— Material provided —
○ ○ ○

-- ==== Sys2Proof/Machine/Feedback.lean ====
section
/-! DEFINITION. Position and speed feedback and the emulation outputs (R280 to R306). -/
namespace Sys2Proof.Machine

def remoteChannel (c : Nat) : Bool := decide (c < 96)
def wrap32 (x : Int) : Nat := unsigned 32 x
/-- The signed difference of two counts. -/
def countDiff (a b : Nat) : Int := signed 32 (wrap32 ((a : Int) - b))

/-! ### Interpolation (R284, R289) -/

/-- The corrected sine and cosine. -/
def correctSample (d : Dev) (c : Nat) (x : RawSample) : Int × Int :=
  let p := pageFch c
  (x.sin.toInt - d.sfld p 0x100 0 16, (x.cos.toInt - d.sfld p 0x100 16 16) * d.fld p 0x104 0 16 / 16384)
/-- The phase of a corrected sample; the previous one where both are 0. -/
def phaseOf (s c : Int) (before : Nat) : Nat :=
  if s = 0 ∧ c = 0 then before else ((angle96 s c * 8192 + 2 * pi96) / (4 * pi96) % 4096).toNat
def amplitudeOf (d : Dev) (c : Nat) (s k : Int) : Nat :=
  let n := max 1 (d.fld (pageFch c) 0x108 0 16)
  16384 * (s * s + k * k).toNat / (n * n)

/-! ### Faults (R290, R294) -/

def channelFault (d : Dev) (c cause : Nat) : Dev :=
  let x := channelOf d c
  raise (setChannel d c { x with fault := true, cause := cause, v0 := 0, v1 := 0, repV0 := 0, repV1 := 0, homed := false })
    (pageFch c) 2 clsMotion sevFault 0x0608 (pay c cause 0 0)

/-! ### Edges, direction and speed (R291 to R296) -/

/-- The multiples of 4,096 that the extreme passes on its way from `a` by `step` (signed), nearest first. -/
def passedLines (a : Nat) (step : Int) : List Int :=
  let n := step.natAbs
  let first : Nat := if 0 ≤ step then 4096 - a % 4096 else (if a % 4096 = 0 then 4096 else a % 4096)
  if n < first then []
  else (List.range ((n - first) / 4096 + 1)).map fun k => if 0 ≤ step then ((first + 4096 * k : Nat) : Int) else -((first + 4096 * k : Nat) : Int)

/-- The edges of one step of the extreme, recorded in order (R292). -/
def recordEdges (x : Channel) (a : Nat) (step : Int) (now cycle : Nat) : Channel :=
  (passedLines a step).foldl (fun x e =>
    let t := x.time + (now - x.time) * e.natAbs / max 1 step.natAbs
    { x with e2 := x.e1, e1 := some (wrap32 (a + e), t), edges := (cycle, x.negative) :: x.edges, since := cycle
             level := if x.e1.isSome then 0 else 1 }) x

/-- DIR and the extreme after a sample; edges are recorded where the extreme moves on (R291). -/
def followDirection (x : Channel) (hyst now cycle : Nat) : Channel :=
  let ahead := if x.negative then countDiff x.ext x.pos else countDiff x.pos x.ext
  if 0 < ahead then
    let step := if x.negative then -ahead else ahead
    recordEdges { x with ext := x.pos } x.ext step now cycle
  else if (hyst : Int) < -ahead then
    { x with negative := !x.negative, ext := x.pos, e1 := none, e2 := none, since := cycle, level := 1 }
  else x

/-- Level 0 over the cycles that end with the sample's (R293). -/
def levelZero (d : Dev) (c : Nat) (x : Channel) (cycle : Nat) : Channel :=
  let w := max 1 (d.fld (pageFch c) 0x044 16 12)
  let kept := x.edges.filter fun e => decide (cycle < e.1 + 4096)
  let n : Int := (kept.filter fun e => decide (cycle < e.1 + w)).foldl (fun n e => if e.2 then n - 1 else n + 1) 0
  let m : Int := ((n.natAbs * 4096 * 65536 / w : Nat) : Int)
  { x with edges := kept, v0 := if n < 0 then -m else m }

/-- Level 1 (R295, R296). -/
def levelOne (x : Channel) (now : Nat) : Channel :=
  match x.level, x.e2 with
  | 0, some (e, t) =>
    let m : Int := (((countDiff x.pos e).natAbs * 81920000 / max 1 (now - t) : Nat) : Int)
    { x with v1 := if x.negative then -m else m }
  | 1, _ => { x with v1 := if (x.negative && decide (x.v0 < 0)) || (!x.negative && decide (0 < x.v0)) then x.v0 else 0 }
  | _, _ => { x with v1 := 0 }

/-! ### Index and homing (R298, R299) -/

/-- Whether the motion state lets the channel home: local channels always, others while their station is in SERVICE. -/
def mayHome (d : Dev) (c : Nat) : Bool := !remoteChannel c || (stationOf d (c / 3)).motion == 6

def takeIndex (d : Dev) (c : Nat) (level : Bool) : Dev :=
  let x := channelOf d c
  let d1 := setChannel d c { x with index := level }
  if level && !x.index then
    let d2 := raise (setChannel d1 c { x with index := level, indexPos := x.pos }) (pageFch c) 3 clsMotion sevInfo 0x0603
      (pay c 0 0 x.pos)
    if d.flag (pageFch c) 0x04C 20 && mayHome d c then
      let shift := wrap32 ((d.fld (pageFch c) 0x04C 0 20 * 4096 : Nat) - ((x.pos - x.pos % 4096 : Nat) : Int))
      let y := channelOf d2 c
      let mv (n : Nat) : Nat := (n + shift) % 2 ^ 32
      let d3 := setChannel d2 c { y with
        pos := mv y.pos, ext := mv y.ext, e1 := y.e1.map fun e => (mv e.1, e.2), e2 := y.e2.map fun e => (mv e.1, e.2)
        homed := true, shift := shift }
      raise (d3.setFld (pageFch c) 0x04C 20 1 0) (pageFch c) 4 clsMotion sevInfo 0x0604 (pay c 0 0 shift)
    else d2
  else d1

/-! ### Emulation (R300 to R302) -/

/-- A signed count step of a channel reaches the outputs that follow it; its edges may go out from `from0` on. -/
def emulateStep (d : Dev) (c : Nat) (step : Int) (from0 : Nat) : Dev :=
  upto 8 (fun d e =>
    let p := pageEmu e
    if d.enabled p && d.fld p 0x040 0 7 == c then
      let x := emuOf d e
      let den : Int := ((max 1 (d.fld p 0x044 16 16) : Nat) : Int)
      let acc := x.acc + (if d.flag p 0x040 8 then -step else step) * d.fld p 0x044 0 16
      let q := acc / den
      let backlog := x.backlog + q
      let lag := decide (4096 < backlog.natAbs) && !x.lag
      let d1 := setEmu d e { x with
          acc := acc - q * den, backlog := backlog, lag := x.lag || lag, newSteps := q, newFrom := from0 }
      if lag then raise d1 p 0 clsMotion sevWarning 0x0610 (pay e 0 0 (wrap32 backlog)) else d1
    else d) d

/-- One emission window that begins at `start` and lasts `span` ticks, with at most `most` edges. -/
def emitWindow (d : Dev) (e start span most : Nat) : Dev :=
  let x := emuOf d e
  let owed := if start < x.newFrom then x.backlog - x.newSteps else x.backlog
  let m := min owed.natAbs most
  let neg := decide (owed < 0)
  let ticks := (List.range m).map fun i => start + i * span / max 1 m
  let d1 := setEmu d e { x with
    backlog := if neg then x.backlog + m else x.backlog - m
    ab := if neg then (x.ab + 4 * m - m) % 4 else (x.ab + m) % 4
    last := start + 1 }
  let d2 := d1.setReg (pageEmu e) 0x064 ((d1.rfld (pageEmu e) 0x064 0 32 + m) % 2 ^ 32)
  if m = 0 then d2 else d2.send (.edges e ticks neg)

/-- The emission window of an enabled output whose time has come (R301). -/
def emuWindow (d : Dev) (e : Nat) : Dev :=
  let remote := remoteChannel (d.fld (pageEmu e) 0x040 0 7)
  let start := if remote then d.cycle * 1250 + 300 else d.tick / 125 * 125
  if d.enabled (pageEmu e) && decide (start ≤ d.tick ∧ (emuOf d e).last ≤ start) then
    if remote then emitWindow d e start 1250 50 else emitWindow d e start 125 5
  else d

/-- CTL.ENABLE of an output rises (R302). -/
def emuEnable (d : Dev) (e : Nat) : Dev := setEmu d e { emuOf d e with acc := 0, backlog := 0, newSteps := 0, lag := false }
/-- EMU_RATIO or EMU_SRC applies (R302). -/
def emuReset (d : Dev) (e : Nat) : Dev := setEmu d e { emuOf d e with acc := 0 }

/-! ### Using a sample (R285, R286) -/

/-- The amplitude window (R289, R290); the sample counts all the same. -/
def checkAmplitude (d : Dev) (c m : Nat) : Dev :=
  let p := pageFch c
  let low := decide (m < d.fld p 0x10C 0 16)
  let high := decide (d.fld p 0x10C 16 16 < m)
  let x := { channelOf d c with amp := min m 65535 }
  if low || high then
    let run := x.ampRun + 1
    let d1 := setChannel (d.count p 0x07C) c { x with ampRun := min run 15 }
    let d2 := if low then raise d1 p 0 clsMotion sevWarning 0x0601 (pay c 0 m 0)
      else raise d1 p 1 clsMotion sevWarning 0x0602 (pay c 0 m 0)
    if d.fld p 0x040 0 4 ≤ run then channelFault d2 c (if low then 1 else 2) else d2
  else setChannel d c { x with ampRun := 0 }

/-- The channel uses a sample taken at tick `now`; `sub` is 1 for remote samples, 10 for local ones. -/
def useSample (d : Dev) (c : Nat) (smp : RawSample) (now sub : Nat) : Dev :=
  let x := channelOf d c
  if !d.enabled (pageFch c) then d
  else if x.fault then setChannel d c { x with stale := false }
  else
    let sc := correctSample d c smp
    let phi := phaseOf sc.1 sc.2 x.phi
    let m := amplitudeOf d c sc.1 sc.2
    if !x.started then
      let pos := x.pos - x.pos % 4096 + phi
      let d1 := setChannel d c { x with
        pos := pos, phi := phi, started := true, idle := false, gap := 0, negative := false, ext := pos, time := now, e1 := none, e2 := none
        edges := [], level := 2, v0 := 0, v1 := 0, stale := false, base := (pos, phi, 0) }
      checkAmplitude (takeIndex d1 c smp.index) c m
    else
      -- samples since the last used one: cycles of a remote channel, tenths of a cycle of a local one
      let gap := if sub = 1 then x.gap + 1 else max 1 ((now - x.time) / 125)
      let pred := (2 * x.v1 * gap + 65536 * sub) / (2 * 65536 * sub : Nat)
      let diff := ((phi : Int) - x.phi - pred + 2048) % 4096 - 2048
      let pos := wrap32 (x.pos + pred + diff)
      let x1 := { x with pos := pos, phi := phi, gap := 0, stale := false, base := (x.pos, x.phi, pred) }
      let x2 := followDirection x1 (d.fld (pageFch c) 0x040 8 4) now (now / 1250)
      let x3 := levelOne (levelZero d c x2 (now / 1250)) now
      let from0 := now + (if remoteChannel c then 300 else 125)
      let d1 := emulateStep (setChannel d c { x3 with time := now }) c (pred + diff) from0
      let d2 := checkAmplitude (takeIndex d1 c smp.index) c m
      let y := channelOf d2 c
      let limit := d.fld (pageFch c) 0x048 0 16
      if y.fault then d2 else if limit ≠ 0 ∧ limit < y.v0.natAbs / 65536 then channelFault d2 c 3 else d2

/-- What the cycle reports of a channel (R282, R297). -/
def reportChannel (d : Dev) (c : Nat) : Dev :=
  let x := channelOf d c
  setChannel d c { x with repPos := x.pos, repV0 := x.v0, repV1 := x.v1 }

/-- A remote sample that is not in time (R287). -/
def lateSample (d : Dev) (c : Nat) : Dev :=
  if d.enabled (pageFch c) then
    let x := channelOf d c
    setChannel (d.count (pageFch c) 0x078) c { x with gap := x.gap + 1, stale := true, shift := 0 }
  else d

/-- CTL.ENABLE of a channel rises (R286, R290). -/
def channelEnable (d : Dev) (c : Nat) : Dev :=
  let x := channelOf d c
  setChannel d c { x with
    started := false, gap := 0, negative := false, ext := x.pos, e1 := none, e2 := none, edges := [], level := 2, v0 := 0, v1 := 0
    repV0 := 0, repV1 := 0, homed := false, fault := false, idle := x.fault, cause := 0, ampRun := 0, since := d.cycle }

/-! ### Remote samples of a station's uplink (R281, R520) -/

/-- Sample of channel `k` (0 to 2) of a station uplink payload. -/
def uplinkSample (u : BitVec 256) (k : Nat) : RawSample :=
  ⟨BitVec.ofNat 16 (bits u.toNat (33 * k) 16), BitVec.ofNat 16 (bits u.toNat (33 * k + 16) 16), bit u.toNat (33 * k + 32)⟩

/-- The remote channels of station `s` in the computation of the cycle (R285, R287). -/
def stationChannels (d0 : Dev) (s : Nat) : Dev :=
  let d := match (stationOf d0 s).uplink with
    | some u => setStation d0 s { stationOf d0 s with pd := bits u.toNat 99 16 }
    | none => d0
  upto 3 (fun d k =>
    let c := 3 * s + k
    match (stationOf d s).uplink with
    | some u => reportChannel (useSample (setChannel d c { channelOf d c with shift := 0 }) c (uplinkSample u k) (d.cycle * 1250) 1) c
    | none => reportChannel (lateSample d c) c) d

/-! ### Local samples (R282, R283) -/

/-- The position that a sample of phase `phi` in place of the last used one stands for: the step of R285 from the same
count, with the shift that homing made then. -/
def nearPos (x : Channel) (phi : Nat) : Nat :=
  let b := x.base
  wrap32 ((b.1 : Int) + b.2.2 + (((phi : Int) - b.2.1 - b.2.2 + 2048) % 4096 - 2048) + x.shift)

/-- A sample that the channel uses, taken at tick `now`. -/
def localSample (d : Dev) (c : Nat) (smp : RawSample) (now : Nat) : Dev :=
  let d0 := useSample (setChannel d c { channelOf d c with shift := 0 }) c smp now 10
  let x := channelOf d0 c
  let d1 := setChannel d0 c { x with trail := (now, x.pos) :: x.trail.take 31 }
  if now % 1250 < 125 then reportChannel d1 c else d1

/-- The standby compares the forwarded position with its own sample's (R283). -/
def peerDiff (d : Dev) (c : Nat) : Dev :=
  let x := channelOf d c
  let diff := countDiff x.pos (nearPos x x.ownPhi)
  if x.ownTick = x.time ∧ d.enabled (pageFch c) = true ∧ d.fld pageFbk 0x040 0 16 < diff.natAbs then
    raise d (pageFch c) 5 clsMotion sevNotice 0x0605 (pay c 0 0 (wrap32 diff))
  else d

/-- The forwarded sample of the holder (R283): used, and compared with the standby's own of the same instant. -/
def forwardedSample (d : Dev) (c : Nat) (smp : RawSample) (now : Nat) : Dev :=
  let x := channelOf d c
  let skipped := d.enabled (pageFch c) && x.started && !x.fault && decide (x.time + 125 < now)
  let d1 := if skipped then { d with par := { d.par with sampleLate := true } } else d
  peerDiff (localSample d1 c smp now) c

/-- Body of a SAMPLE record (R527). -/
def sampleBody (kind index tick data : Nat) : List Byte :=
  leBytes 28 <| atByte 0 (tick % 2 ^ 64) + atByte 8 kind + atByte 9 index + atByte 12 data
/-- How a local sample stands in the record's data bytes: SIN, COS, INDEX (log entry 21). -/
def sampleData (smp : RawSample) : Nat := smp.sin.toNat + smp.cos.toNat <<< 16 + boolNat smp.index <<< 32
def sampleOfData (v : Nat) : RawSample := ⟨BitVec.ofNat 16 (bits v 0 16), BitVec.ofNat 16 (bits v 16 16), bit v 32⟩

/-- A local channel is sampled: the holder uses and forwards it, a standby keeps it for its comparison. -/
def takeLocal (d : Dev) (ch : Nat) (smp : RawSample) : Dev :=
  let c := 96 + ch
  if !d.running then d
  else if d.par.role = roleStandby then
    let sc := correctSample d c smp
    let x := channelOf d c
    let d1 := setChannel d c { x with ownPhi := phaseOf sc.1 sc.2 x.ownPhi, ownTick := d.tick / 125 * 125 }
    peerDiff d1 c
  else
    let now := d.tick / 125 * 125
    let d1 := localSample d c smp now
    if d.pairHolder then
      sendHalyard d1 3 (sampleBody 0 ch now (sampleData smp))
    else d1

/-- The standstill timeout of a channel (R296). -/
def standstill (d : Dev) (c : Nat) : Dev :=
  let x := channelOf d c
  if d.enabled (pageFch c) && !x.fault && x.level != 2 && decide (x.since + d.fld (pageFch c) 0x044 0 16 ≤ d.cycle) then
    setChannel d c { x with level := 2, v1 := 0, repV1 := 0, e1 := none, e2 := none }
  else d

/-! ### Meanings -/

/-- R282. -/
def execLocalChannelSample (t : Nat) (ch : Fin 8) (smp : RawSample) (s : State) : Host.Outcome State Fault Refusal :=
  onDev s fun d => takeLocal (d.arrive t) ch.val smp
/-- R296. -/
def execStandstillTimeout (ch : Fin 104) (s : State) : Host.Outcome State Fault Refusal :=
  onDev s fun d => standstill d ch.val
/-- R301. -/
def execEmuEmission (t : Nat) (e : Fin 8) (s : State) : Host.Outcome State Fault Refusal :=
  onDev s fun d => emuWindow (d.arrive t) e.val

end Sys2Proof.Machine
end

○ ○ ○

— Exercise —
From the listing above, return the lines starting at the one with "sample's (R293). -/" and ending at the one with "in SERVICE. -/", both kept, exactly as they appear and nothing more.

— Answer section —
/-- Level 0 over the cycles that end with the sample's (R293). -/
def levelZero (d : Dev) (c : Nat) (x : Channel) (cycle : Nat) : Channel :=
  let w := max 1 (d.fld (pageFch c) 0x044 16 12)
  let kept := x.edges.filter fun e => decide (cycle < e.1 + 4096)
  let n : Int := (kept.filter fun e => decide (cycle < e.1 + w)).foldl (fun n e => if e.2 then n - 1 else n + 1) 0
  let m : Int := ((n.natAbs * 4096 * 65536 / w : Nat) : Int)
  { x with edges := kept, v0 := if n < 0 then -m else m }

/-- Level 1 (R295, R296). -/
def levelOne (x : Channel) (now : Nat) : Channel :=
  match x.level, x.e2 with
  | 0, some (e, t) =>
    let m : Int := (((countDiff x.pos e).natAbs * 81920000 / max 1 (now - t) : Nat) : Int)
    { x with v1 := if x.negative then -m else m }
  | 1, _ => { x with v1 := if (x.negative && decide (x.v0 < 0)) || (!x.negative && decide (0 < x.v0)) then x.v0 else 0 }
  | _, _ => { x with v1 := 0 }

/-! ### Index and homing (R298, R299) -/

/-- Whether the motion state lets the channel home: local channels always, others while their station is in SERVICE. -/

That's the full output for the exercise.